Brave New World
- Designers: Matt Forbeck
- Publishers: Pinnacle Entertainment Group (1999); Alderac Entertainment Group (2000);
- Publication: 1999; 27 years ago
- Genres: Superhero fiction
- Systems: Custom

= Brave New World (role-playing game) =

Tabletop role-playing game

Brave New World is a role-playing game originally released by Pinnacle Entertainment Group in 1999. The game was sold to Alderac Entertainment Group in 2000. The game is an alternate history superhero game set in a neo-fascist United States living in a perpetual state of martial law since 1963. Inspired by the Kingdom Come and Batman: The Dark Knight Returns comic storylines, X-Men, Nineteen Eighty-Four, and the political and social upheavals of the 1990s, the game depicts renegade superheroes fighting a corrupt and evil government.

==Publishing history==
Written by Matt Forbeck, Brave New World debuted at Gen Con in 1999 in Milwaukee.. Ravaged Planet: The Brave New World Player's Guide, and Defiants were also published in 1999.
Forbeck left Pinnacle Entertainment Group to move to Alderac Entertainment Group just before the two companies ended their relationship, and sold his Brave New World role-playing game to AEG. In early 2001, when AEG cancelled the line. In 2009, AEG released all of the Brave New World books in PDF format through DriveThruRPG.

==Game system==
The game system is based on a simplified version of Deadlands, without playing cards or poker chips, and only using six-sided dice. Superpowers were represented as specific "power packages" of thematic powers grouped together, such as "flyer", "speedster" or "blaster" (similar systems of archetypes are found in other superhero games, like City of Heroes).

== Setting ==
The Brave New World books always were intentionally vague about some parts of the setting, implying that there were mysteries that the general public (and player characters) would not know about. The truth to these elements was revealed in the "Guide's Handbook" part of each book. Elements of the setting that were planned, but never published, were revealed on the author's web site in 2004, providing a much clearer picture of the Brave New World setting.

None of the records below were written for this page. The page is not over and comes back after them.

-- ==== Sys2Proof/Machine/Graph.lean ====
section
/-!
DEFINITION. Rate-declared graphs: the balance, the firing sequence, placement and admission of a bind (R381 to R388, R393,
R399), the graph forms (R272 to R274, R395 to R398), and the firings (R389 to R396).
-/
namespace Sys2Proof.Machine

/-! ## Faults of a bind (R399) -/

/-- What a bind finds wrong: the code, and the stage, the edge (255 for none) and the reason. -/
structure GraphErr where
  code   : Nat
  stage  : Nat := 255
  edge   : Nat := 255
  reason : Nat := 0
  deriving DecidableEq, Repr

def fitErr (reason : Nat) (stage : Nat := 255) (edge : Nat := 255) : GraphErr :=
  { code := code.graphFit, stage := stage, edge := edge, reason := reason }

/-- The detail words (R399, R406). -/
def GraphErr.fault (e : GraphErr) (handle period : Word) : FaultAt :=
  { code := e.code, d := [w32 (e.stage + 256 * e.edge), w32 e.reason, handle, period] }

/-! ## Shapes (R382) -/

def GraphDecl.stage (d : GraphDecl) (k : Nat) : StageDecl :=
  d.stages.getD k { kind := 0, addr := 0, units := 0, rf := 0, tile := [], words := [] }
def GraphDecl.edge (d : GraphDecl) (k : Nat) : EdgeDecl := d.edges.getD k { frm := 0, dst := 0, prod := 0, cons := 0, recsz := 0 }
def GraphDecl.stageIds (d : GraphDecl) : List Nat := List.range d.stages.length
def GraphDecl.edgeIds (d : GraphDecl) : List Nat := List.range d.edges.length

def GraphDecl.ins (d : GraphDecl) (k : Nat) : List Nat := d.edgeIds.filter fun e => (d.edge e).dst = k
def GraphDecl.outs (d : GraphDecl) (k : Nat) : List Nat := d.edgeIds.filter fun e => (d.edge e).frm = k
/-- The edges that touch a stage, in index order. -/
def GraphDecl.ends (d : GraphDecl) (k : Nat) : List Nat :=
  d.edgeIds.filter fun e => (d.edge e).dst = k || (d.edge e).frm = k

def isEngine (x : StageDecl) : Bool := x.kind = 1 || x.kind = 3

/-- The record of a matrix firing (R391): the buffer for A, N = CONS. -/
def firingRecord (ws : List Word) (cb cons : Nat) : List Word :=
  ((ws.set 0 (w32 (2 ^ 31 + cb))).set 2 0).set 5 (w32 ((rword ws 5).toNat + cons))

/-- The target of a stage admits its ends. A matrix record that the firing could not post is no MLOOP record. -/
def stageShape (d : GraphDecl) (k : Nat) : Bool :=
  let x := d.stage k
  match x.kind with
  | 0 => x.addr < 2 ^ 48 && 1 ≤ x.units
  | 2 =>
    let w := rword x.words
    (d.outs k).isEmpty && (d.ins k).length = 1 && tileRecordOk x.tile && x.words.length = 7 && w 0 = 0 && w 2 = 0 && wfield (w 5) 15 0 = 0
    && recordOk 2 4 (firingRecord x.words 0 (d.edge ((d.ins k).getD 0 0)).cons)
  | _ =>
    (d.ends k).length = 1
    && (match streamRecord (wordsBytes x.words) with
        | none => false
        | some r => (d.edge ((d.ends k).getD 0 0)).recsz % 2 ^ r.esz = 0)

/-- The first stage that breaks R382. -/
def checkShapes (d : GraphDecl) : Option GraphErr :=
  d.stageIds.findSome? fun k =>
    if (d.ends k).length > 16 then some (fitErr 10 k) else if !stageShape d k then some (fitErr 8 k) else none

/-- Fills in the records that stages name, as they stand at the bind. -/
def fillStage (s : State) (part : Nat) (x : StageDecl) : StageDecl :=
  let words (a n : Nat) : List Word := ((wheelRead s part a (4 * n)).map (leWords n)).getD []
  match x.kind with
  | 0 => x
  | 2 => if x.addr < 2 ^ 48 then { x with tile := wordsBytes (words x.addr 2), words := words (x.addr + 8) 7 } else x
  | _ => { x with words := if x.addr < 2 ^ 48 then words x.addr 16 else [] }

def fillDecl (s : State) (part : Nat) (d : GraphDecl) : GraphDecl := { d with stages := d.stages.map (fillStage s part) }

/-! ## Balance (R383) -/

/-- A positive rational in lowest terms. -/
structure Ratio where
  num : Nat
  den : Nat
  deriving DecidableEq, Repr

def Ratio.make (n d : Nat) : Ratio := { num := n / Nat.gcd n d, den := d / Nat.gcd n d }

/-- The repeated step of Solve: the first edge with one end defined defines the other. The fuel is the stages. -/
def solveLoop (d : GraphDecl) : Nat → Tab Ratio → Tab Ratio
  | 0, q => q
  | n + 1, q =>
    match d.edges.find? fun e => q.has e.frm ≠ q.has e.dst with
    | none => q
    | some e => match q.find? e.frm, q.find? e.dst with
      | some x, _ => solveLoop d n (q.put e.dst (Ratio.make (x.num * e.prod) (x.den * e.cons)))
      | none, some y => solveLoop d n (q.put e.frm (Ratio.make (y.num * e.cons) (y.den * e.prod)))
      | none, none => q

/-- The smallest positive integers with the ratios. -/
def scaleUp (xs : List Ratio) : List Nat :=
  let l := xs.foldl (fun m x => Nat.lcm m x.den) 1
  let ns := xs.map fun x => x.num * (l / x.den)
  let g := ns.foldl Nat.gcd 0
  ns.map (· / g)

def solve (d : GraphDecl) : Except GraphErr (List Nat) :=
  let q := solveLoop d d.stages.length [(0, { num := 1, den := 1 })]
  let at_ (k : Nat) : Ratio := q.getD k { num := 1, den := 1 }
  match d.stageIds.find? fun k => !q.has k with
  | some k => .error { code := code.graphRate, stage := k }
  | none =>
    match d.edgeIds.find? fun e =>
      let x := d.edge e
      (at_ x.frm).num * x.prod * (at_ x.dst).den ≠ (at_ x.dst).num * x.cons * (at_ x.frm).den with
    | some e => .error { code := code.graphRate, stage := (d.edge e).frm, edge := e }
    | none => .ok (scaleUp (d.stageIds.map at_))

/-! ## Cycles and the firing sequence (R384, R385) -/

/-- The stages reachable from a set, given enough rounds. -/
def reach (d : GraphDecl) : Nat → List Nat → List Nat
  | 0, xs => xs
  | n + 1, xs => reach d n (xs ++ ((d.edges.filter fun e => xs.contains e.frm).map (·.dst)).filter fun k => !xs.contains k).eraseDups

/-- The lowest stage on a cycle, and the lowest edge that leaves it along one. -/
def findCycle (d : GraphDecl) : Option (Nat × Nat) :=
  d.stageIds.findSome? fun k => ((d.outs k).find? fun e => (reach d 32 [(d.edge e).dst]).contains k).map fun e => (k, e)

structure Sched where
  left : Tab Nat
  occ  : Tab Nat
  peak : Tab Nat
  seq  : List Nat
  deriving DecidableEq, Repr

/-- One step of Schedule: the largest stage that may fire. -/
def schedStep (d : GraphDecl) (x : Sched) : Option Sched :=
  match d.stageIds.reverse.find? fun k =>
      x.left.getD k 0 > 0 && (d.ins k).all fun e => (d.edge e).cons ≤ x.occ.getD e 0 with
  | none => none
  | some k =>
    let occ := (d.ins k).foldl (fun o e => o.put e (o.getD e 0 - (d.edge e).cons)) x.occ
    let occ := (d.outs k).foldl (fun o e => o.put e (o.getD e 0 + (d.edge e).prod)) occ
    let peak := (d.outs k).foldl (fun p e => p.put e (max (p.getD e 0) (occ.getD e 0))) x.peak
    some { left := x.left.put k (x.left.getD k 0 - 1), occ := occ, peak := peak, seq := x.seq ++ [k] }

def schedLoop (d : GraphDecl) : Nat → Sched → Sched
  | 0, x => x
  | n + 1, x => match schedStep d x with
    | none => x
    | some y => schedLoop d n y

/-- The sequence and the slots of each buffer. -/
def schedule (d : GraphDecl) (q : List Nat) : List Nat × List Nat :=
  let x := schedLoop d (q.foldl (· + ·) 0) { left := q.zipIdx.map fun e => (e.2, e.1), occ := [], peak := [], seq := [] }
  (x.seq, d.edgeIds.map fun e => x.peak.getD e 0)

/-! ## Placement (R386, R387) -/

/-- The stage of a bound graph that a slot is reserved for (R380): the handle and the stage. -/
def slotStage (s : State) (slot : Nat) : Option (Nat × Nat) :=
  s.parts.findSome? fun (e : Nat × Partition) => e.2.graphs.findSome? fun (g : Nat × BoundGraph) =>
    (g.2.stages.findIdx? fun x => x.slot = slot).map fun k => (g.1, k)

def slotFree (s : State) (slot : Nat) : Bool := !s.bands.has slot && (s.slot slot).state = 0 && (slotStage s slot).isNone

/-- A core with a loader or storer slot of a running graph, other than the one of a partition and handle (R380). -/
def roleCore (s : State) (core : Nat) (own : Option (Nat × Nat)) : Bool :=
  s.parts.any fun e => e.2.graphs.any fun (g : Nat × BoundGraph) =>
    (g.2.state = 1 || g.2.state = 2) && own ≠ some (e.1, g.1)
    && g.2.stages.any fun x => (x.role = 1 || x.role = 2) && coreOf x.slot = core && x.slot ≠ 0xFFFF

/-- The lowest free slot of a quadrant; the core of another running graph's loaders or storers has none (R380). -/
def quadSlot (s : State) (used : List Nat) (q : Nat) : Option Nat :=
  if roleCore s (q / 4) none then none
  else ((List.range 8).map (8 * q + ·)).find? fun n => slotFree s n && !used.contains n

/-- The quadrants of a core that a partition owns. -/
def coreQuads (s : State) (part core : Nat) : List Nat :=
  ((List.range 4).map (4 * core + ·)).filter fun q => (s.part part).quads.contains q

/-- A buffer as it is placed: its slice, and the first word of its tiles. -/
structure BufPlace where
  slice : Nat
  cb    : Nat
  tile0 : Nat
  nslot : Nat
  word  : Nat
  len   : Nat
  deriving DecidableEq, Repr

/-- Slots of the stages, by stage. -/
abbrev Slots := Tab Nat

/-- Step 1, for the entry stages k, cycling through the quadrants. -/
def placeEntries (s : State) (qs : List Nat) : Nat → List Nat → Slots → Except GraphErr Slots
  | _, [], t => .ok t
  | i, k :: ks, t => match quadSlot s (t.map Prod.snd) (qs.getD (i % qs.length) 0) with
    | none => .error (fitErr 6 k)
    | some n => placeEntries s qs (i + 1) ks (t.put k n)

/-- The slice of an edge: that of its consumer's quadrant, or of its producer's, an entry or a stream loader. The quadrant of a
matrix stage is that of its buffer, so that such an edge lies with its producer (log 40). `t` holds the slots of the entries
and of the loaders. -/
def edgeSlice (d : GraphDecl) (t : Slots) (e : Nat) : Nat :=
  let x := d.edge e
  match (if (d.stage x.dst).kind = 0 then t.find? x.dst else none), (if (d.stage x.frm).kind = 0 || (d.stage x.frm).kind = 3 then t.find? x.frm else none) with
  | some n, _ => quadOf n % 4
  | none, some n => quadOf n % 4
  | none, none => 0

/-- The words of a slice that defined tiles and placed buffers cover: start and end. -/
def covered (k : CoreState) (slice : Nat) (bufs : List BufPlace) : List (Nat × Nat) :=
  (k.tiles.filter fun (e : Nat × Tile) => e.1 / 256 = slice && e.2.len ≠ 0).map (fun (e : Nat × Tile) => (e.2.base, e.2.base + e.2.len))
  ++ (bufs.filter fun b => b.slice = slice).map fun b => (b.word, b.word + b.nslot * b.len)

/-- The lowest run of n words that nothing covers. -/
def wordRun (cov : List (Nat × Nat)) (n : Nat) : Option Nat :=
  (((0 :: cov.map (·.2)).filter fun w => w + n ≤ 17408 && cov.all fun c => w + n ≤ c.1 || c.2 ≤ w)).min?

/-- Places one buffer on the compute core. -/
def placeEdge (s : State) (part core : Nat) (d : GraphDecl) (t : Slots) (nslot e : Nat) (bufs : List BufPlace) :
    Except GraphErr BufPlace :=
  let k := s.core core
  let q := edgeSlice d t e
  let len := ((d.edge e).recsz + 15) / 16
  let tileUsed (n : Nat) : Bool :=
    (k.tiles.find? n).any (fun x => x.len ≠ 0) || bufs.any fun b => b.tile0 ≤ n && n < b.tile0 + b.nslot
  if sliceOwner s core q ≠ part then .error (fitErr 5 255 e)
  else match ((List.range 8).map (8 * q + ·)).find? fun n => !k.cbs.has n && !bufs.any fun b => b.cb = n with
  | none => .error (fitErr 5 255 e)
  | some cb =>
  match ((List.range (257 - nslot)).map (256 * q + ·)).find? fun t0 => (List.range nslot).all fun j => !tileUsed (t0 + j) with
  | none => .error (fitErr 12 255 e)
  | some t0 =>
  match wordRun (covered k q bufs) (nslot * len) with
  | none => .error (fitErr 4 255 e)
  | some w => .ok { slice := q, cb := cb, tile0 := t0, nslot := nslot, word := w, len := len }

def placeEdges (s : State) (part core : Nat) (d : GraphDecl) (t : Slots) : List (Nat × Nat) → List BufPlace →
    Except GraphErr (List BufPlace)
  | [], bufs => .ok bufs
  | (e, n) :: es, bufs => match placeEdge s part core d t n e bufs with
    | .error x => .error x
    | .ok b => placeEdges s part core d t es (bufs ++ [b])

/-- The lowest free slot of a partition on a core. -/
def coreSlot (s : State) (part : Nat) (t : Slots) (core : Nat) : Option Nat :=
  (coreQuads s part core).findSome? (quadSlot s (t.map Prod.snd))

/-- Step 3, for the loader stages or the storer stages: their core and slots. -/
def placeStreams (s : State) (part ccore : Nat) (ks : List Nat) (t : Slots) : Except GraphErr (Nat × Slots) :=
  match ks with
  | [] => .ok (255, t)
  | k0 :: _ =>
    let others := ((List.range 8).map (ccore / 8 * 8 + ·)).filter (· ≠ ccore)
    match (others.find? fun c => (coreSlot s part t c).isSome) <|> (if (coreSlot s part t ccore).isSome then some ccore else none) with
    | none => .error (fitErr 6 k0)
    | some c =>
      ks.foldl (fun r k => match r with
        | .error x => .error x
        | .ok (_, t) => match coreSlot s part t c with
          | none => .error (fitErr 6 k)
          | some n => .ok (c % 8, t.put k n)) (.ok (c % 8, t))

/-- The stream stages that are loaders, or storers. -/
def streamStages (d : GraphDecl) (loader : Bool) : List Nat :=
  d.stageIds.filter fun k => (d.stage k).kind = 3 && (d.outs k).isEmpty = !loader

/-- The slots of step 1, with those that step 3 gives the loader stages, whose quadrants place their edges (R387). -/
def loaderSlots (s : State) (part core : Nat) (d : GraphDecl) (t : Slots) : Slots :=
  match placeStreams s part core (streamStages d true) t with
  | .ok (_, t) => t
  | .error _ => t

The most important secret was that President Kennedy was dead. He really was killed by assassins in 1963. The man who calls himself John F. Kennedy is actually "Facade", an Alpha shapeshifter who Superior convinced to temporarily impersonate the President to allow for a more orderly transfer of office. Facade was not about to give up the most powerful office in the world so lightly, though.

Famous Defiance martyr "Patriot", supposedly executed by the government, was secretly rescued by the Defiance and living in hiding, with the Defiance unwilling to reveal he was alive and lose a powerful martyr, and the government being unwilling to admit that one of their biggest enemies was forcibly rescued from New Alcatraz.

The reason that the USSR did not fall and that coups have failed is that the Premier is a Delta himself, with superhuman healing as his power. Whenever he is poisoned or shot, he recovers within moments. China actually does have as many Deltas as other nations, but it keeps their existence a closely guarded secret, preserving an illusion of scarcity.

Alphas and Deltas got their power from being descended from extra-dimensional entities. In other universes, the laws of physics were different, allowing beings to fly, or shoot beams of energy, or be incredibly strong. When they traveled from universe to universe, they were sometimes mistaken for gods, like they were on Earth. They interbred with the native humans, before being chased away by mysterious "multiversal police" who were an order of being far more powerful, "Omegas", who were as far above Alphas as Alphas were from Deltas. The Multiversal police considered it a serious crime to visit universes that did not natively have superpowers, as it seriously damages the fabric of reality to use superpowers in a world that isn't able to support them.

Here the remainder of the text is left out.